[Saved data entries]
theorem fetchedFor_append (l l' : List (DownRequest × HostFetch)) :
    fetchedFor m (e.fetching l) l' (fetchedFor m e l s) = fetchedFor m e (l ++ l') s := by
  simp [fetchedFor, ReadEntry.fetching]

theorem Handles.fetchRun (h : Handles s m e) (place phys n : Nat) : fetchRun e.tag place phys n s =
    fetchedFor m e (coverFetches (4 * e.tag + e.fetches.length) place phys n) s := by
  simp only [Machine.fetchRun, coverFetches]
  by_cases hw : (phys % 16 + n + 15) / 16 ≤ 32
  · rw [if_pos hw, if_pos (show _ ≤ Config.maxWords from hw), h.addFetch]
    rfl
  · rw [if_neg hw, if_neg (show ¬ _ ≤ Config.maxWords from hw)]
    refine ((h.addFetch_handles _ _ _ _ _).addFetch _ _ _ _ _).trans ?_
    rw [h.addFetch]
    simp [fetchedFor, ReadEntry.fetching, newFetch, Config.maxWords, Nat.add_assoc]

theorem Handles.foldl_fetchRun (h : Handles s m e) (he : e.fetches = []) (place bytes off : Nat) (g : PassGeometry) :
    (viewRuns g off (min bytes (g.size - off))).foldl (fun s r => Machine.fetchRun e.tag (place + r.1) r.2.1 r.2.2 s) s =
      fetchedFor m e (runFetches (4 * e.tag) place bytes g off) s := by
  have first := h.fetchRun place (viewAddress g off)
  simp only [he, List.length_nil, Nat.add_zero] at first
  simp only [viewRuns, runFetches]
  split
  · rename_i hall
    rw [List.foldl_cons, List.foldl_nil]
    exact (first _).trans (by rw [hall])
  · rw [List.foldl_cons, List.foldl_cons, List.foldl_nil, Nat.add_zero, first]
    refine ((fetchedFor_handles h _).fetchRun _ _ _).trans ?_
    rw [fetchedFor_append]
    simp [ReadEntry.fetching, he]

/-- A read waits while one of its fetches is outstanding. -/
theorem runFetches_waits (he : e.fetches = []) (d place bytes off : Nat) (g : PassGeometry) :
    (e.fetching (runFetches d place bytes g off)).ready = false := by
  have cover : ∀ d place phys n, ((coverFetches d place phys n).map (·.2)).all (·.returned) = false := by
    intro d place phys n
    simp only [coverFetches]
    split <;> rfl
  simp only [ReadEntry.ready, ReadEntry.fetching, he, List.nil_append, runFetches]
  split
  · exact cover _ _ _ _
  · rw [List.map_append, List.all_append, cover, Bool.false_and]

end

end Sys2Proof.Machine
end

section
/-!
View aperture reads: the marks a read leaves, the read in a pass, and the pass a read opens (R121 to R125).
-/
namespace Sys2Proof.Machine

/-! ## The marks of a read (R123) -/

/-- The pass after a read at `off`: line 0 is left by one that starts in another line. -/
def passLeft (off : Nat) (p : ViewPass) : ViewPass :=
  { p with leftLineZero := p.leftLineZero || decide (p.geometry.pitch ≤ off) }

/-- The entry of a read of `n` bytes at `off`: marked with the pass when it reaches the last view byte. -/
def markedEntry (off n : Nat) (p : ViewPass) (e : ReadEntry) : ReadEntry :=
  { e with pass := if p.geometry.size ≤ off + n then some p.number else e.pass }

/-- The state of a read that is handled in a pass, before its fetches. -/
def markedRead (off n : Nat) (m : List ReadEntry) (e : ReadEntry) (s : State) : State :=
  { s with link := { s.link with readMap := m ++ [markedEntry off n s.steady.pass e] },
           steady := { s.steady with pass := passLeft off s.steady.pass } }

section
variable {s : State} {m : List ReadEntry} {e : ReadEntry}

theorem Handles.of_link {t : State} (h : Handles s m e) (ht : t.link = s.link) : Handles t m e := ⟨ht ▸ h.map, h.fresh⟩

theorem Handles.markViewRead (h : Handles s m e) (off n : Nat) : markViewRead e.tag off n s = markedRead off n m e s := by
  have left : (if s.steady.pass.geometry.pitch ≤ off then
      s.onSteady (fun c => { c with pass := { c.pass with leftLineZero := true } }) else s) =
      { s with steady := { s.steady with pass := passLeft off s.steady.pass } } := by
    by_cases hp : s.steady.pass.geometry.pitch ≤ off
    · simp [passLeft, hp, State.onSteady]
    · simp [passLeft, hp]
  simp only [Machine.markViewRead, left]
  have same : Handles { s with steady := { s.steady with pass := passLeft off s.steady.pass } } m e := ⟨h.map, h.fresh⟩
  by_cases hs : s.steady.pass.geometry.size ≤ off + n
  · rw [if_pos hs, same.onEntry]
    simp [markedRead, markedEntry, hs, passLeft]
  · simp [markedRead, markedEntry, hs, ← h.map]

theorem markedRead_handles (h : Handles s m e) (off n : Nat) :
    Handles (markedRead off n m e s) m (markedEntry off n s.steady.pass e) := ⟨rfl, h.fresh⟩

/-! ## A read in a pass, with its delivery (R123 to R125) -/

/-- A read in an OPEN pass fetches its bytes. -/
theorem Handles.readInPass_opened (h : Handles s m e) (he : e.fetches = []) (hp : s.steady.pass.status = .opened)
    (place off n : Nat) : deliverTag e.tag (readInPass e.tag place off n s) =
      fetchedFor m (markedEntry off n s.steady.pass e) (runFetches (4 * e.tag) place n s.steady.pass.geometry off)
        (markedRead off n m e s) := by
  have status : (markedRead off n m e s).steady.pass.status = .opened := hp
  have fetches : (markedEntry off n s.steady.pass e).fetches = [] := he
  have marked := markedRead_handles h off n
  simp only [readInPass, h.markViewRead, status]
  refine (congrArg (deliverTag e.tag) (marked.foldl_fetchRun fetches place n off s.steady.pass.geometry)).trans ?_
  exact (fetchedFor_handles marked _).waits (runFetches_waits fetches _ _ _ _ _)

theorem Handles.readInPass_blank (h : Handles s m e) (he : e.fetches = []) (hp : s.steady.pass.status = .blank)
    (place off n : Nat) : deliverTag e.tag (readInPass e.tag place off n s) =
      passDelivered (markedEntry off n s.steady.pass e).pass { markedRead off n m e s with link := { s.link with
        readMap := m, delivered := { tag := e.tag, error := e.error, bytes := e.bytes } :: s.link.delivered } } := by
  have status : (markedRead off n m e s).steady.pass.status = .blank := hp
  simp only [readInPass, h.markViewRead, status]
  refine ((markedRead_handles h off n).deliver ?_).trans rfl
  simp [ReadEntry.ready, markedEntry, he]

end

/-- A BLANK pass closes without an unpin. -/
theorem passDelivered_blank {s : State} (hp : s.steady.pass.status = .blank) (hn : s.steady.pass.pinned = none) :
    passDelivered (some s.steady.pass.number) s = { s with steady := { s.steady with
      pass := { s.steady.pass with status := .closed, completions := 0 } } } := by
  simp [passDelivered, closePass, hp, hn, State.onSteady]

/-! ## The read that is taken (R121 to R124) -/

/-- The link after a view read whose bytes are fetched. -/
def linkFetched (s : State) (tag k : Nat) (mark : Option (BitVec 16)) (l : List (DownRequest × HostFetch)) : PassThrough :=
  { s.link with
    arrival := s.link.arrival.tail, hostDown := l.map (·.1),
    readMap := s.link.readMap ++ [{ tag := tag, bytes := List.replicate (16 * k) 0, fetches := l.map (·.2),
                                    error := false, pass := mark }] }

/-- The link after a view read that is answered with zeros. -/
def linkZeros (s : State) (tag k : Nat) : PassThrough :=
  { s.link with
    arrival := s.link.arrival.tail,
    delivered := { tag := tag, error := false, bytes := List.replicate (16 * k) 0 } :: s.link.delivered }

section
variable {s t : State} {tag : BitVec 6} {a : BitVec 32} {k : Nat} (place off n : Nat)

theorem deliver_opened (hr : headRequest s = some (.read tag a k)) (ht : t.link = (readTaken tag.toNat k s).link)
    (hp : t.steady.pass.status = .opened) : deliverTag tag.toNat (readInPass tag.toNat place off n t) = { t with
      link := linkFetched s tag.toNat k (if t.steady.pass.geometry.size ≤ off + n then some t.steady.pass.number else none)
        (runFetches (4 * tag.toNat) place n t.steady.pass.geometry off),
      steady := { t.steady with pass := passLeft off t.steady.pass } } := by
  have handles := (readTaken_handles hr).of_link ht
  have down : t.link.hostDown = [] := by rw [ht]; exact (headRequest_some hr).1
  refine (handles.readInPass_opened rfl hp place off n).trans ?_
  simp only [fetchedFor, markedRead, down, List.nil_append]
  rw [ht]
  rfl

theorem deliver_blank (hr : headRequest s = some (.read tag a k)) (ht : t.link = (readTaken tag.toNat k s).link)
    (hp : t.steady.pass.status = .blank) (hend : off + n < t.steady.pass.geometry.size) :
    deliverTag tag.toNat (readInPass tag.toNat place off n t) = { t with
      link := linkZeros s tag.toNat k, steady := { t.steady with pass := passLeft off t.steady.pass } } := by
  have handles := (readTaken_handles hr).of_link ht
  refine (handles.readInPass_blank rfl hp place off n).trans ?_
  simp only [markedEntry, if_neg (Nat.not_le.mpr hend)]
  rw [ht]
  rfl

theorem deliver_blank_last (hr : headRequest s = some (.read tag a k)) (ht : t.link = (readTaken tag.toNat k s).link)
    (hp : t.steady.pass.status = .blank) (hn : t.steady.pass.pinned = none) (hend : t.steady.pass.geometry.size ≤ off + n) :
    deliverTag tag.toNat (readInPass tag.toNat place off n t) = { t with
      link := linkZeros s tag.toNat k, steady := { t.steady with
        pass := { passLeft off t.steady.pass with status := .closed, completions := 0 } } } := by
  have handles := (readTaken_handles hr).of_link ht
  refine (handles.readInPass_blank rfl hp place off n).trans ?_
  simp only [markedEntry, if_pos hend]
  rw [ht]
  exact passDelivered_blank hp hn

§ Work to complete
From the entries above, copy out every line where the string "after" appears.

§ Result
/-- The pass after a read at `off`: line 0 is left by one that starts in another line. -/
/-- The link after a view read whose bytes are fetched. -/
/-- The link after a view read that is answered with zeros. -/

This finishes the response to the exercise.